/-! `State.updCtlr` changes `host` alone. -/

@[simp] theorem State.updCtlr_regs (s : State) (n : Nat) (f : Ctlr → Ctlr) : (s.updCtlr n f).regs = s.regs := rfl
@[simp] theorem State.updCtlr_prim (s : State) (n : Nat) (f : Ctlr → Ctlr) : (s.updCtlr n f).prim = s.prim := rfl
@[simp] theorem State.updCtlr_img (s : State) (n : Nat) (f : Ctlr → Ctlr) : (s.updCtlr n f).img = s.img := rfl
@[simp] theorem State.updCtlr_commit (s : State) (n : Nat) (f : Ctlr → Ctlr) : (s.updCtlr n f).commit = s.commit := rfl
@[simp] theorem State.updCtlr_evt (s : State) (n : Nat) (f : Ctlr → Ctlr) : (s.updCtlr n f).evt = s.evt := rfl
@[simp] theorem State.updCtlr_pcie (s : State) (n : Nat) (f : Ctlr → Ctlr) : (s.updCtlr n f).pcie = s.pcie := rfl
@[simp] theorem State.updCtlr_tm (s : State) (n : Nat) (f : Ctlr → Ctlr) : (s.updCtlr n f).tm = s.tm := rfl
@[simp] theorem State.updCtlr_cry (s : State) (n : Nat) (f : Ctlr → Ctlr) : (s.updCtlr n f).cry = s.cry := rfl
@[simp] theorem State.updCtlr_mem (s : State) (n : Nat) (f : Ctlr → Ctlr) : (s.updCtlr n f).mem = s.mem := rfl
@[simp] theorem State.updCtlr_ns (s : State) (n : Nat) (f : Ctlr → Ctlr) : (s.updCtlr n f).ns = s.ns := rfl
@[simp] theorem State.updCtlr_prd (s : State) (n : Nat) (f : Ctlr → Ctlr) : (s.updCtlr n f).prd = s.prd := rfl
@[simp] theorem State.updCtlr_rc (s : State) (n : Nat) (f : Ctlr → Ctlr) : (s.updCtlr n f).rc = s.rc := rfl
@[simp] theorem State.updCtlr_qos (s : State) (n : Nat) (f : Ctlr → Ctlr) : (s.updCtlr n f).qos = s.qos := rfl
@[simp] theorem State.updCtlr_mfd (s : State) (n : Nat) (f : Ctlr → Ctlr) : (s.updCtlr n f).mfd = s.mfd := rfl
@[simp] theorem State.updCtlr_ftl (s : State) (n : Nat) (f : Ctlr → Ctlr) : (s.updCtlr n f).ftl = s.ftl := rfl
@[simp] theorem State.updCtlr_sump (s : State) (n : Nat) (f : Ctlr → Ctlr) : (s.updCtlr n f).sump = s.sump := rfl
@[simp] theorem State.updCtlr_shelf (s : State) (n : Nat) (f : Ctlr → Ctlr) : (s.updCtlr n f).shelf = s.shelf := rfl
@[simp] theorem State.updCtlr_pod (s : State) (n : Nat) (f : Ctlr → Ctlr) : (s.updCtlr n f).pod = s.pod := rfl
@[simp] theorem State.updCtlr_pmu (s : State) (n : Nat) (f : Ctlr → Ctlr) : (s.updCtlr n f).pmu = s.pmu := rfl
@[simp] theorem State.updCtlr_seq (s : State) (n : Nat) (f : Ctlr → Ctlr) : (s.updCtlr n f).seq = s.seq := rfl
@[simp] theorem State.updCtlr_out (s : State) (n : Nat) (f : Ctlr → Ctlr) : (s.updCtlr n f).out = s.out := rfl
@[simp] theorem State.updCtlr_freeCtr (s : State) (n : Nat) (f : Ctlr → Ctlr) : (s.updCtlr n f).freeCtr = s.freeCtr := rfl
@[simp] theorem State.updCtlr_pending (s : State) (n : Nat) (f : Ctlr → Ctlr) : (s.updCtlr n f).pending = s.pending := rfl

□ □ □ □ □ □ □

Look back at the data above. Transcribe exactly the lines starting at the line that contains "s.commit := rfl" and ending at the line that contains "s.evt := rfl".

@[simp] theorem State.updCtlr_commit (s : State) (n : Nat) (f : Ctlr → Ctlr) : (s.updCtlr n f).commit = s.commit := rfl
@[simp] theorem State.updCtlr_evt (s : State) (n : Nat) (f : Ctlr → Ctlr) : (s.updCtlr n f).evt = s.evt := rfl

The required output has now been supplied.